## Aim of the task
Every line in the data below from the one containing "parts_setN | with_reducible apply parts_endTxn" down to the one containing "(putSub s a1 a2 a3) := by", both included, must be retyped exactly; no other line is to appear.

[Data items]

theorem parts_dropLocks {w : Part → Bool} {s0 s : State} {a1} (h : Fixes w s0 s) (hw : Covers [.locks] w) : Fixes w s0 (dropLocks s a1) := by
  unfold dropLocks
  try dsimp only
  repeat' (first | with_reducible assumption | ((with_reducible refine Covers.of hw ?_) <;> rfl) | with_reducible apply parts_ite | with_reducible apply parts_ite_snd | split | with_reducible apply parts_mk | ((with_reducible refine Or.inl (Covers.has hw _ ?_)) <;> rfl) | with_reducible exact Or.inr rfl | with_reducible exact Or.inr ⟨rfl, rfl⟩ | with_reducible exact Or.inr ⟨rfl, rfl, rfl⟩ | with_reducible exact Or.inr ⟨rfl, rfl, rfl, rfl⟩ | with_reducible exact Or.inr ⟨rfl, rfl, rfl, rfl, rfl⟩ | (intro _ _ _; dsimp only) | (intro _ _ _))

theorem parts_takeLock {w : Part → Bool} {s0 s : State} {a1 a2} (h : Fixes w s0 s) (hw : Covers [.locks] w) : Fixes w s0 (takeLock s a1 a2) := by
  unfold takeLock
  try dsimp only
  repeat' (first | with_reducible assumption | ((with_reducible refine Covers.of hw ?_) <;> rfl) | with_reducible apply parts_ite | with_reducible apply parts_ite_snd | split | with_reducible apply parts_mk | ((with_reducible refine Or.inl (Covers.has hw _ ?_)) <;> rfl) | with_reducible exact Or.inr rfl | with_reducible exact Or.inr ⟨rfl, rfl⟩ | with_reducible exact Or.inr ⟨rfl, rfl, rfl⟩ | with_reducible exact Or.inr ⟨rfl, rfl, rfl, rfl⟩ | with_reducible exact Or.inr ⟨rfl, rfl, rfl, rfl, rfl⟩ | (intro _ _ _; dsimp only) | (intro _ _ _))

theorem parts_endTxn {w : Part → Bool} {s0 s : State} {a1} (h : Fixes w s0 s) (hw : Covers [.force, .sess] w) : Fixes w s0 (endTxn s a1) := by
  unfold endTxn
  try dsimp only
  repeat' (first | with_reducible assumption | with_reducible apply parts_setN | with_reducible apply parts_setSess | ((with_reducible refine Covers.of hw ?_) <;> rfl) | with_reducible apply parts_ite | with_reducible apply parts_ite_snd | split | with_reducible apply parts_mk | ((with_reducible refine Or.inl (Covers.has hw _ ?_)) <;> rfl) | with_reducible exact Or.inr rfl | with_reducible exact Or.inr ⟨rfl, rfl⟩ | with_reducible exact Or.inr ⟨rfl, rfl, rfl⟩ | with_reducible exact Or.inr ⟨rfl, rfl, rfl, rfl⟩ | with_reducible exact Or.inr ⟨rfl, rfl, rfl, rfl, rfl⟩ | (intro _ _ _; dsimp only) | (intro _ _ _))

theorem parts_finishWrite {w : Part → Bool} {s0 s : State} {a1 a2} (h : Fixes w s0 s) (hw : Covers dictionaryParts w) : Fixes w s0 (finishWrite s a1 a2) := by
  unfold finishWrite
  try dsimp only
  repeat' (first | with_reducible assumption | with_reducible apply parts_drawUpTo | with_reducible apply parts_writeAll | with_reducible apply parts_endTxn | with_reducible apply parts_setSess | with_reducible apply parts_reply | ((with_reducible refine Covers.of hw ?_) <;> rfl) | with_reducible apply parts_ite | with_reducible apply parts_ite_snd | split | with_reducible apply parts_mk | ((with_reducible refine Or.inl (Covers.has hw _ ?_)) <;> rfl) | with_reducible exact Or.inr rfl | with_reducible exact Or.inr ⟨rfl, rfl⟩ | with_reducible exact Or.inr ⟨rfl, rfl, rfl⟩ | with_reducible exact Or.inr ⟨rfl, rfl, rfl, rfl⟩ | with_reducible exact Or.inr ⟨rfl, rfl, rfl, rfl, rfl⟩ | (intro _ _ _; dsimp only) | (intro _ _ _))

theorem parts_climb {w : Part → Bool} {s0 : State} {l : List _} (hw : Covers dictionaryParts w) : ∀ {s : State} {a1 a2}, Fixes w s0 s → Fixes w s0 (climb s a1 a2 l) := by
  induction l with
  | nil =>
    intro s a1 a2 h
    unfold climb
    try dsimp only
    repeat' (first | with_reducible assumption | with_reducible apply parts_finishWrite | with_reducible apply parts_takeLock | with_reducible apply parts_setSess | ((with_reducible refine Covers.of hw ?_) <;> rfl) | with_reducible apply parts_ite | with_reducible apply parts_ite_snd | split | with_reducible apply parts_mk | ((with_reducible refine Or.inl (Covers.has hw _ ?_)) <;> rfl) | with_reducible exact Or.inr rfl | with_reducible exact Or.inr ⟨rfl, rfl⟩ | with_reducible exact Or.inr ⟨rfl, rfl, rfl⟩ | with_reducible exact Or.inr ⟨rfl, rfl, rfl, rfl⟩ | with_reducible exact Or.inr ⟨rfl, rfl, rfl, rfl, rfl⟩ | (intro _ _ _; dsimp only) | (intro _ _ _))
  | cons x r ih =>
    intro s a1 a2 h
    unfold climb
    try dsimp only
    repeat' (first | with_reducible assumption | with_reducible apply ih | with_reducible apply parts_finishWrite | with_reducible apply parts_takeLock | with_reducible apply parts_setSess | ((with_reducible refine Covers.of hw ?_) <;> rfl) | with_reducible apply parts_ite | with_reducible apply parts_ite_snd | split | with_reducible apply parts_mk | ((with_reducible refine Or.inl (Covers.has hw _ ?_)) <;> rfl) | with_reducible exact Or.inr rfl | with_reducible exact Or.inr ⟨rfl, rfl⟩ | with_reducible exact Or.inr ⟨rfl, rfl, rfl⟩ | with_reducible exact Or.inr ⟨rfl, rfl, rfl, rfl⟩ | with_reducible exact Or.inr ⟨rfl, rfl, rfl, rfl, rfl⟩ | (intro _ _ _; dsimp only) | (intro _ _ _))

theorem parts_runWrite {w : Part → Bool} {s0 s : State} {a1 a2 a3 a4 a5} (h : Fixes w s0 s) (hw : Covers dictionaryParts w) : Fixes w s0 (runWrite s a1 a2 a3 a4 a5) := by
  unfold runWrite
  try dsimp only
  repeat' (first | with_reducible assumption | with_reducible apply parts_dropLocks | with_reducible apply parts_climb | ((with_reducible refine Covers.of hw ?_) <;> rfl) | with_reducible apply parts_ite | with_reducible apply parts_ite_snd | split | with_reducible apply parts_mk | ((with_reducible refine Or.inl (Covers.has hw _ ?_)) <;> rfl) | with_reducible exact Or.inr rfl | with_reducible exact Or.inr ⟨rfl, rfl⟩ | with_reducible exact Or.inr ⟨rfl, rfl, rfl⟩ | with_reducible exact Or.inr ⟨rfl, rfl, rfl, rfl⟩ | with_reducible exact Or.inr ⟨rfl, rfl, rfl, rfl, rfl⟩ | (intro _ _ _; dsimp only) | (intro _ _ _))

theorem parts_checkAll {w : Part → Bool} {s0 : State} {n} {l : List (Nat × TVal)} (hw : Covers [.free, .aon, .force, .bank, .landing, .sess, .commit, .ver, .mode, .doms, .ctxs, .audio, .iram, .budget, .trans, .mem, .dram, .sage, .pair, .pins] w) :
    ∀ {s : State} {k}, Fixes w s0 s → Fixes w s0 (checkAll n k s l).2.1 := by
  induction l with
  | nil => intro s k h; exact h
  | cons b r ih =>
    intro s k h
    obtain ⟨x, v⟩ := b
    have hv := parts_checkWrite (a1 := n) (a2 := x) (a3 := v) h (hw.of rfl)
    unfold checkAll
    split
    · next hq => rw [hq] at hv; exact ih hv
    · next hq => rw [hq] at hv; exact hv

theorem parts_writeCmd {w : Part → Bool} {s0 s : State} {a1 a2 a3 a4 a5} (h : Fixes w s0 s) (hw : Covers dictionaryParts w) : Fixes w s0 (writeCmd s a1 a2 a3 a4 a5) := by
  unfold writeCmd
  try dsimp only
  repeat' (first | with_reducible assumption | with_reducible apply parts_checkAll | with_reducible apply parts_setN | with_reducible apply parts_setSess | with_reducible apply parts_reply | with_reducible apply parts_runWrite | ((with_reducible refine Covers.of hw ?_) <;> rfl) | with_reducible apply parts_ite | with_reducible apply parts_ite_snd | split | with_reducible apply parts_mk | ((with_reducible refine Or.inl (Covers.has hw _ ?_)) <;> rfl) | with_reducible exact Or.inr rfl | with_reducible exact Or.inr ⟨rfl, rfl⟩ | with_reducible exact Or.inr ⟨rfl, rfl, rfl⟩ | with_reducible exact Or.inr ⟨rfl, rfl, rfl, rfl⟩ | with_reducible exact Or.inr ⟨rfl, rfl, rfl, rfl, rfl⟩ | (intro _ _ _; dsimp only) | (intro _ _ _))

theorem parts_beginTxn {w : Part → Bool} {s0 s : State} {a1 a2} (h : Fixes w s0 s) (hw : Covers [.force, .sess, .odp, .pairs, .msix, .hostMem] w) : Fixes w s0 (beginTxn s a1 a2) := by
  unfold beginTxn
  try dsimp only
  repeat' (first | with_reducible assumption | with_reducible apply parts_setN | with_reducible apply parts_setSess | with_reducible apply parts_reply | ((with_reducible refine Covers.of hw ?_) <;> rfl) | with_reducible apply parts_ite | with_reducible apply parts_ite_snd | split | with_reducible apply parts_mk | ((with_reducible refine Or.inl (Covers.has hw _ ?_)) <;> rfl) | with_reducible exact Or.inr rfl | with_reducible exact Or.inr ⟨rfl, rfl⟩ | with_reducible exact Or.inr ⟨rfl, rfl, rfl⟩ | with_reducible exact Or.inr ⟨rfl, rfl, rfl, rfl⟩ | with_reducible exact Or.inr ⟨rfl, rfl, rfl, rfl, rfl⟩ | (intro _ _ _; dsimp only) | (intro _ _ _))

theorem parts_closeTxn {w : Part → Bool} {s0 s : State} {a1 a2} (h : Fixes w s0 s) (hw : Covers dictionaryParts w) : Fixes w s0 (closeTxn s a1 a2) := by
  unfold closeTxn
  try dsimp only
  repeat' (first | with_reducible assumption | with_reducible apply parts_setN | with_reducible apply parts_endTxn | with_reducible apply parts_reply | with_reducible apply parts_runWrite | ((with_reducible refine Covers.of hw ?_) <;> rfl) | with_reducible apply parts_ite | with_reducible apply parts_ite_snd | split | with_reducible apply parts_mk | ((with_reducible refine Or.inl (Covers.has hw _ ?_)) <;> rfl) | with_reducible exact Or.inr rfl | with_reducible exact Or.inr ⟨rfl, rfl⟩ | with_reducible exact Or.inr ⟨rfl, rfl, rfl⟩ | with_reducible exact Or.inr ⟨rfl, rfl, rfl, rfl⟩ | with_reducible exact Or.inr ⟨rfl, rfl, rfl, rfl, rfl⟩ | (intro _ _ _; dsimp only) | (intro _ _ _))

theorem parts_putSub {w : Part → Bool} {s0 s : State} {a1 a2 a3} (h : Fixes w s0 s) (hw : Covers [.force, .sess] w) : Fixes w s0 (putSub s a1 a2 a3) := by
  unfold putSub
  try dsimp only
  repeat' (first | with_reducible assumption | with_reducible apply parts_setN | with_reducible apply parts_setSess | ((with_reducible refine Covers.of hw ?_) <;> rfl) | with_reducible apply parts_ite | with_reducible apply parts_ite_snd | split | with_reducible apply parts_mk | ((with_reducible refine Or.inl (Covers.has hw _ ?_)) <;> rfl) | with_reducible exact Or.inr rfl | with_reducible exact Or.inr ⟨rfl, rfl⟩ | with_reducible exact Or.inr ⟨rfl, rfl, rfl⟩ | with_reducible exact Or.inr ⟨rfl, rfl, rfl, rfl⟩ | with_reducible exact Or.inr ⟨rfl, rfl, rfl, rfl, rfl⟩ | (intro _ _ _; dsimp only) | (intro _ _ _))

theorem parts_subscribe {w : Part → Bool} {s0 s : State} {a1 a2 a3} (h : Fixes w s0 s) (hw : Covers [.force, .sess, .odp, .pairs, .msix, .hostMem] w) : Fixes w s0 (subscribe s a1 a2 a3) := by
  unfold subscribe
  try dsimp only
  repeat' (first | with_reducible assumption | with_reducible apply parts_putSub | with_reducible apply parts_reply | ((with_reducible refine Covers.of hw ?_) <;> rfl) | with_reducible apply parts_ite | with_reducible apply parts_ite_snd | split | with_reducible apply parts_mk | ((with_reducible refine Or.inl (Covers.has hw _ ?_)) <;> rfl) | with_reducible exact Or.inr rfl | with_reducible exact Or.inr ⟨rfl, rfl⟩ | with_reducible exact Or.inr ⟨rfl, rfl, rfl⟩ | with_reducible exact Or.inr ⟨rfl, rfl, rfl, rfl⟩ | with_reducible exact Or.inr ⟨rfl, rfl, rfl, rfl, rfl⟩ | (intro _ _ _; dsimp only) | (intro _ _ _))

theorem parts_unsubscribe {w : Part → Bool} {s0 s : State} {a1 a2 a3} (h : Fixes w s0 s) (hw : Covers [.force, .sess, .odp, .pairs, .msix, .hostMem] w) : Fixes w s0 (unsubscribe s a1 a2 a3) := by
  unfold unsubscribe
  try dsimp only
  repeat' (first | with_reducible assumption | with_reducible apply parts_putSub | with_reducible apply parts_reply | ((with_reducible refine Covers.of hw ?_) <;> rfl) | with_reducible apply parts_ite | with_reducible apply parts_ite_snd | split | with_reducible apply parts_mk | ((with_reducible refine Or.inl (Covers.has hw _ ?_)) <;> rfl) | with_reducible exact Or.inr rfl | with_reducible exact Or.inr ⟨rfl, rfl⟩ | with_reducible exact Or.inr ⟨rfl, rfl, rfl⟩ | with_reducible exact Or.inr ⟨rfl, rfl, rfl, rfl⟩ | with_reducible exact Or.inr ⟨rfl, rfl, rfl, rfl, rfl⟩ | (intro _ _ _; dsimp only) | (intro _ _ _))

theorem parts_readBlock {w : Part → Bool} {s0 s : State} {a1 a2 a3 a4 a5} (h : Fixes w s0 s) (hw : Covers [.sess, .odp, .pairs, .msix, .hostMem] w) : Fixes w s0 (readBlock s a1 a2 a3 a4 a5) := by
  unfold readBlock
  try dsimp only
  repeat' (first | with_reducible assumption | with_reducible apply parts_reply | ((with_reducible refine Covers.of hw ?_) <;> rfl) | with_reducible apply parts_ite | with_reducible apply parts_ite_snd | split | with_reducible apply parts_mk | ((with_reducible refine Or.inl (Covers.has hw _ ?_)) <;> rfl) | with_reducible exact Or.inr rfl | with_reducible exact Or.inr ⟨rfl, rfl⟩ | with_reducible exact Or.inr ⟨rfl, rfl, rfl⟩ | with_reducible exact Or.inr ⟨rfl, rfl, rfl, rfl⟩ | with_reducible exact Or.inr ⟨rfl, rfl, rfl, rfl, rfl⟩ | (intro _ _ _; dsimp only) | (intro _ _ _))

theorem parts_writeBlock {w : Part → Bool} {s0 s : State} {a1 a2 a3 a4 a5} (h : Fixes w s0 s) (hw : Covers dictionaryParts w) : Fixes w s0 (writeBlock s a1 a2 a3 a4 a5) := by
  unfold writeBlock
  try dsimp only
  repeat' (first | with_reducible assumption | with_reducible apply parts_writeCmd | with_reducible apply parts_reply | ((with_reducible refine Covers.of hw ?_) <;> rfl) | with_reducible apply parts_ite | with_reducible apply parts_ite_snd | split | with_reducible apply parts_mk | ((with_reducible refine Or.inl (Covers.has hw _ ?_)) <;> rfl) | with_reducible exact Or.inr rfl | with_reducible exact Or.inr ⟨rfl, rfl⟩ | with_reducible exact Or.inr ⟨rfl, rfl, rfl⟩ | with_reducible exact Or.inr ⟨rfl, rfl, rfl, rfl⟩ | with_reducible exact Or.inr ⟨rfl, rfl, rfl, rfl, rfl⟩ | (intro _ _ _; dsimp only) | (intro _ _ _))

## Your response
  repeat' (first | with_reducible assumption | with_reducible apply parts_setN | with_reducible apply parts_endTxn | with_reducible apply parts_reply | with_reducible apply parts_runWrite | ((with_reducible refine Covers.of hw ?_) <;> rfl) | with_reducible apply parts_ite | with_reducible apply parts_ite_snd | split | with_reducible apply parts_mk | ((with_reducible refine Or.inl (Covers.has hw _ ?_)) <;> rfl) | with_reducible exact Or.inr rfl | with_reducible exact Or.inr ⟨rfl, rfl⟩ | with_reducible exact Or.inr ⟨rfl, rfl, rfl⟩ | with_reducible exact Or.inr ⟨rfl, rfl, rfl, rfl⟩ | with_reducible exact Or.inr ⟨rfl, rfl, rfl, rfl, rfl⟩ | (intro _ _ _; dsimp only) | (intro _ _ _))

theorem parts_putSub {w : Part → Bool} {s0 s : State} {a1 a2 a3} (h : Fixes w s0 s) (hw : Covers [.force, .sess] w) : Fixes w s0 (putSub s a1 a2 a3) := by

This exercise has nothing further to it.